/-- A wfe completes: the event bit is cleared (19 R373). -/
def State.wfeDone (s : State) : State := ({ s with me := { s.me with event := false, wait := .none } }).retire

/-- The wfe of the moving context completes once it is woken. -/
def State.wfeWake (s : State) : Res :=
  match s.me.wait with
  | .wfe _ woken => if s.me.event || woken then .next s.wfeDone else .next s
  | _ => .next s

/-- Its wfe completes when its time is over. -/
def State.wfeTimeout (s : State) : Res := match s.me.wait with | .wfe _ _ => .next s.wfeDone | _ => .next s

/-- Its yield completes. -/
def State.yieldDone (s : State) : Res :=
  match s.me.wait with
  | .yield _ => .next ({ s with me := { s.me with wait := .none } }).retire
  | _ => .next s

/-- WFE_WAKE: the event bit is set, or a write to the line has performed (R373). -/
def execWfeWake (c : CtxId) (s : State) : Res := s.onCtx c.toNat State.wfeWake

/-- WFE_TIMEOUT: 65,536 cycles have passed (R373). -/
def execWfeTimeout (c : CtxId) (s : State) : Res := s.onCtx c.toNat State.wfeTimeout

/-- yield: it waits for another context of the core, or 64 cycles (R373). -/
def execYield (s : State) : Res := .next { s with me := { s.me with wait := .yield false } }

/-- YIELD_COMPLETE: another context of the core has issued, or 64 cycles have passed (R373). -/
def execYieldComplete (c : CtxId) (s : State) : Res := s.onCtx c.toNat State.yieldDone

/-! ## TLBs and the data cache (19 R365, R366, R374) -/

/-- The entries that a tlbinv removes. -/
def TlbEntry.dropped (e : TlbEntry) (tenant : Nat) (all : Bool) (va : Nat) : Bool :=
  e.tenant == tenant && (all || e.va / 2 ^ e.bits == va / 2 ^ e.bits)

/-- A virtual address that is translated through an entry of a list. -/
def throughEntry (es : List TlbEntry) (va : Nat) : Bool := es.any fun e => e.va / 2 ^ e.bits == va / 2 ^ e.bits

/-- A range of virtual addresses that meets a page of a list. -/
def rangeThrough (es : List TlbEntry) (r : Range) : Bool :=
  es.any fun e => r.overlaps { base := e.va / 2 ^ e.bits * 2 ^ e.bits, len := 2 ^ e.bits }

/-- Every TLB entry of a die, with those of its cores. -/
def State.dieTlbs (s : State) (die : Nat) : List TlbEntry :=
  (s.die die).tlb ++ (List.range 144).flatMap fun k => (s.core (144 * die + k)).tlb

/-- The ranges that a held effect reads: entries of a bank, rows of a tile (11 R261, 12 R294). -/
def Held.reads (h : Held) : List Range :=
  match h.instr, h.args with
  | .cbld .., a :: n :: _ => [{ base := a.toNat, len := 16 * n.toNat }]
  | .mld .., base :: stride :: _ => (List.range 64).map fun i => { base := (tileRowVa base stride i).toNat, len := 256 }
  | _, _ => []

/-- An access of a context that has translated through an entry of a list and has not performed. -/
def Ctx.usesEntries (c : Ctx) (es : List TlbEntry) : Bool :=
  (c.held.any fun h => (h.footprint ++ h.reads).any (rangeThrough es)) ||
    (match c.run with
    | some r => r.strips.any fun t => t.outs.any fun o => o.writes.any fun w => throughEntry es w.va
    | none => false)

/-- What a tlbinv waits for: an access that translated through an entry it removes has not performed (19 R366). -/
def State.tlbBlocker (s : State) (die tenant : Nat) (es : List TlbEntry) : Option Turn :=
  let cs := s.contexts.filter fun c => c.die == die && !c.nurse && (c.a.csr.tenant == tenant || tenant == 16)
  match cs.find? fun c => c.usesEntries es with
  | some c => some (.advance c.id)
  | none =>
    match s.cores.find? fun k => k.1 / 144 == die && k.2.path.any fun w => (w.tenant == tenant || tenant == 16) && throughEntry es w.va.toNat with
    | some k => some (.happen (.performAtHome (BitVec.ofNat 10 k.1) 0))
    | none =>
      match s.transfers.find? fun t => t.quad / 36 == die && (t.tenant == tenant || tenant == 16) &&
          (rangeThrough es { base := t.dst.toNat, len := t.n } || rangeThrough es { base := t.obj.toNat, len := 64 }) with
      | some t => some (.happen (.foragerChunkLand t.id (BitVec.ofNat 8 (((List.range 256).find? fun k => !t.landed.contains k).getD 0))))
      | none => (s.pkg.requests.find? fun r => r.die == die && (r.tenant == tenant || tenant == 16) && throughEntry es r.va.toNat).map fun _ => .time 1

/-- Every TLB of a die drops the entries that meet a test (19 R366). -/
def State.dropTlbs (s : State) (die : Nat) (drop : TlbEntry → Bool) : State :=
  let s := s.setDie die fun d => { d with tlb := d.tlb.filter fun e => !drop e }
  (s.cores.filter fun c => c.1 / 144 == die).foldl (fun s c =>
    s.setCore c.1 fun k => { k with tlb := k.tlb.filter fun e => !drop e }) s

/-- tlbinv (R366). -/
def execTlbinv (a b : SReg) (s : State) : Res :=
  s.supervisor fun s => s.reading [a, b] fun s =>
    let w := s.reg b
    let tenant := if s.me.nurse then (if bit w 8 then 16 else field w 0 4) else s.me.a.csr.tenant
    let drop := fun (e : TlbEntry) => e.dropped tenant (bit w 4) (s.reg a).toNat
    let die := s.me.die
    match s.tlbBlocker die tenant ((s.dieTlbs die).filter drop) with
    | some t => .next { s with turns := t :: s.turns }
    | none =>
      .next (s.dropTlbs die drop).retire

/-- PAGE_WALK: a walk for an access of a context completes: A and D bits are set, and the TLBs hold the entry (R365). -/
def execPageWalk (c : CtxId) (va : Word) (write : Bool) (s : State) : Res :=
  let x := s.ctx c.toNat
  if x.state = .vacant then .next s
  else
    let k := if write then Access.write else .read
    match s.lookup x va.toNat k with
    | .ok t => .next (s.use x t k)
    | .fault _ | .waits _ _ => .next s

/-- dcwb: every earlier sink has completed, and every earlier write has performed at its home (R374). -/
def execDcwb (s : State) : Res :=
  s.afterSinks fun s =>
    if s.me.held.isEmpty && !(s.myCore.path.any fun w => w.of s.me) && !s.podPending s.me then .next s.retire
    else .next s.wait

/-- dcinv: the lines of a range, or all of them (R374). -/
def execDcinv (a b : SReg) (s : State) : Res :=
  s.reading [a, b] fun s =>
    let n := (s.reg b).toNat
    let s := if n = 0 then s.invalidate s.me.core fun _ => true
      else
        let ls := s.rangeLines { base := (s.reg a).toNat, len := n }
        s.invalidate s.me.core fun l => ls.contains l
    .next s.retire

/-! ## The end of a context (19 R360, R361) -/

/-- A context halts: handles and streams are EMPTY, the brood table is free, and what it held of its core is released. -/
def State.haltContext (s : State) : State :=
  let s := s.setMyCore fun k => k.release s.me.id
  let a := { s.me.a with vh := [], kh := [], brood := [], csr := { s.me.a.csr with mvl := 0 } }
  { s with me := { s.me with a := a.collect [], state := .halted, pend := [], run := none, stopped := none, resume := none, held := [], rows := [], ahead := [],
                             closed := [] } }

/-- A launch all of whose contexts have halted ends (19 R361); one of which a context was frozen alone has moved on with it. -/
def State.launchOver (s : State) (d seq : Nat) : State :=
  match (s.die d).launch? seq with
  | none => s
  | some l =>
    if l.state = .placed ∧ (l.ctxs.all fun id => (s.ctx id).state == .halted) = true then
      s.setDie d fun x => x.setLaunch seq fun l => { l with state := if l.ctxs.length = l.members.length then .ended else .moved }
    else s

/-- halt (R360). -/
def execHalt (s : State) : Res :=
  if s.me.nurse then .next ({ s with me := { s.me with state := .halted } }).issued
  else s.afterSinks fun s => s.afterWrites .die none fun s => .next (s.issued.haltContext.launchOver s.me.die s.me.launch)

end Sys2Proof.Machine
end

** What this task involves **
Give back the full listing above, exactly as it reads.

** Completed task **
/-- A wfe completes: the event bit is cleared (19 R373). -/
def State.wfeDone (s : State) : State := ({ s with me := { s.me with event := false, wait := .none } }).retire

/-- The wfe of the moving context completes once it is woken. -/
def State.wfeWake (s : State) : Res :=
  match s.me.wait with
  | .wfe _ woken => if s.me.event || woken then .next s.wfeDone else .next s
  | _ => .next s

/-- Its wfe completes when its time is over. -/
def State.wfeTimeout (s : State) : Res := match s.me.wait with | .wfe _ _ => .next s.wfeDone | _ => .next s

/-- Its yield completes. -/
def State.yieldDone (s : State) : Res :=
  match s.me.wait with
  | .yield _ => .next ({ s with me := { s.me with wait := .none } }).retire
  | _ => .next s

/-- WFE_WAKE: the event bit is set, or a write to the line has performed (R373). -/
def execWfeWake (c : CtxId) (s : State) : Res := s.onCtx c.toNat State.wfeWake

/-- WFE_TIMEOUT: 65,536 cycles have passed (R373). -/
def execWfeTimeout (c : CtxId) (s : State) : Res := s.onCtx c.toNat State.wfeTimeout

/-- yield: it waits for another context of the core, or 64 cycles (R373). -/
def execYield (s : State) : Res := .next { s with me := { s.me with wait := .yield false } }

/-- YIELD_COMPLETE: another context of the core has issued, or 64 cycles have passed (R373). -/
def execYieldComplete (c : CtxId) (s : State) : Res := s.onCtx c.toNat State.yieldDone

/-! ## TLBs and the data cache (19 R365, R366, R374) -/

/-- The entries that a tlbinv removes. -/
def TlbEntry.dropped (e : TlbEntry) (tenant : Nat) (all : Bool) (va : Nat) : Bool :=
  e.tenant == tenant && (all || e.va / 2 ^ e.bits == va / 2 ^ e.bits)

/-- A virtual address that is translated through an entry of a list. -/
def throughEntry (es : List TlbEntry) (va : Nat) : Bool := es.any fun e => e.va / 2 ^ e.bits == va / 2 ^ e.bits

/-- A range of virtual addresses that meets a page of a list. -/
def rangeThrough (es : List TlbEntry) (r : Range) : Bool :=
  es.any fun e => r.overlaps { base := e.va / 2 ^ e.bits * 2 ^ e.bits, len := 2 ^ e.bits }

/-- Every TLB entry of a die, with those of its cores. -/
def State.dieTlbs (s : State) (die : Nat) : List TlbEntry :=
  (s.die die).tlb ++ (List.range 144).flatMap fun k => (s.core (144 * die + k)).tlb

/-- The ranges that a held effect reads: entries of a bank, rows of a tile (11 R261, 12 R294). -/
def Held.reads (h : Held) : List Range :=
  match h.instr, h.args with
  | .cbld .., a :: n :: _ => [{ base := a.toNat, len := 16 * n.toNat }]
  | .mld .., base :: stride :: _ => (List.range 64).map fun i => { base := (tileRowVa base stride i).toNat, len := 256 }
  | _, _ => []

/-- An access of a context that has translated through an entry of a list and has not performed. -/
def Ctx.usesEntries (c : Ctx) (es : List TlbEntry) : Bool :=
  (c.held.any fun h => (h.footprint ++ h.reads).any (rangeThrough es)) ||
    (match c.run with
    | some r => r.strips.any fun t => t.outs.any fun o => o.writes.any fun w => throughEntry es w.va
    | none => false)

/-- What a tlbinv waits for: an access that translated through an entry it removes has not performed (19 R366). -/
def State.tlbBlocker (s : State) (die tenant : Nat) (es : List TlbEntry) : Option Turn :=
  let cs := s.contexts.filter fun c => c.die == die && !c.nurse && (c.a.csr.tenant == tenant || tenant == 16)
  match cs.find? fun c => c.usesEntries es with
  | some c => some (.advance c.id)
  | none =>
    match s.cores.find? fun k => k.1 / 144 == die && k.2.path.any fun w => (w.tenant == tenant || tenant == 16) && throughEntry es w.va.toNat with
    | some k => some (.happen (.performAtHome (BitVec.ofNat 10 k.1) 0))
    | none =>
      match s.transfers.find? fun t => t.quad / 36 == die && (t.tenant == tenant || tenant == 16) &&
          (rangeThrough es { base := t.dst.toNat, len := t.n } || rangeThrough es { base := t.obj.toNat, len := 64 }) with
      | some t => some (.happen (.foragerChunkLand t.id (BitVec.ofNat 8 (((List.range 256).find? fun k => !t.landed.contains k).getD 0))))
      | none => (s.pkg.requests.find? fun r => r.die == die && (r.tenant == tenant || tenant == 16) && throughEntry es r.va.toNat).map fun _ => .time 1

/-- Every TLB of a die drops the entries that meet a test (19 R366). -/
def State.dropTlbs (s : State) (die : Nat) (drop : TlbEntry → Bool) : State :=
  let s := s.setDie die fun d => { d with tlb := d.tlb.filter fun e => !drop e }
  (s.cores.filter fun c => c.1 / 144 == die).foldl (fun s c =>
    s.setCore c.1 fun k => { k with tlb := k.tlb.filter fun e => !drop e }) s

/-- tlbinv (R366). -/
def execTlbinv (a b : SReg) (s : State) : Res :=
  s.supervisor fun s => s.reading [a, b] fun s =>
    let w := s.reg b
    let tenant := if s.me.nurse then (if bit w 8 then 16 else field w 0 4) else s.me.a.csr.tenant
    let drop := fun (e : TlbEntry) => e.dropped tenant (bit w 4) (s.reg a).toNat
    let die := s.me.die
    match s.tlbBlocker die tenant ((s.dieTlbs die).filter drop) with
    | some t => .next { s with turns := t :: s.turns }
    | none =>
      .next (s.dropTlbs die drop).retire

/-- PAGE_WALK: a walk for an access of a context completes: A and D bits are set, and the TLBs hold the entry (R365). -/
def execPageWalk (c : CtxId) (va : Word) (write : Bool) (s : State) : Res :=
  let x := s.ctx c.toNat
  if x.state = .vacant then .next s
  else
    let k := if write then Access.write else .read
    match s.lookup x va.toNat k with
    | .ok t => .next (s.use x t k)
    | .fault _ | .waits _ _ => .next s

/-- dcwb: every earlier sink has completed, and every earlier write has performed at its home (R374). -/
def execDcwb (s : State) : Res :=
  s.afterSinks fun s =>
    if s.me.held.isEmpty && !(s.myCore.path.any fun w => w.of s.me) && !s.podPending s.me then .next s.retire
    else .next s.wait

/-- dcinv: the lines of a range, or all of them (R374). -/
def execDcinv (a b : SReg) (s : State) : Res :=
  s.reading [a, b] fun s =>
    let n := (s.reg b).toNat
    let s := if n = 0 then s.invalidate s.me.core fun _ => true
      else
        let ls := s.rangeLines { base := (s.reg a).toNat, len := n }
        s.invalidate s.me.core fun l => ls.contains l
    .next s.retire

/-! ## The end of a context (19 R360, R361) -/

/-- A context halts: handles and streams are EMPTY, the brood table is free, and what it held of its core is released. -/
def State.haltContext (s : State) : State :=
  let s := s.setMyCore fun k => k.release s.me.id
  let a := { s.me.a with vh := [], kh := [], brood := [], csr := { s.me.a.csr with mvl := 0 } }
  { s with me := { s.me with a := a.collect [], state := .halted, pend := [], run := none, stopped := none, resume := none, held := [], rows := [], ahead := [],
                             closed := [] } }

/-- A launch all of whose contexts have halted ends (19 R361); one of which a context was frozen alone has moved on with it. -/
def State.launchOver (s : State) (d seq : Nat) : State :=
  match (s.die d).launch? seq with
  | none => s
  | some l =>
    if l.state = .placed ∧ (l.ctxs.all fun id => (s.ctx id).state == .halted) = true then
      s.setDie d fun x => x.setLaunch seq fun l => { l with state := if l.ctxs.length = l.members.length then .ended else .moved }
    else s

/-- halt (R360). -/
def execHalt (s : State) : Res :=
  if s.me.nurse then .next ({ s with me := { s.me with state := .halted } }).issued
  else s.afterSinks fun s => s.afterWrites .die none fun s => .next (s.issued.haltContext.launchOver s.me.die s.me.launch)

end Sys2Proof.Machine
end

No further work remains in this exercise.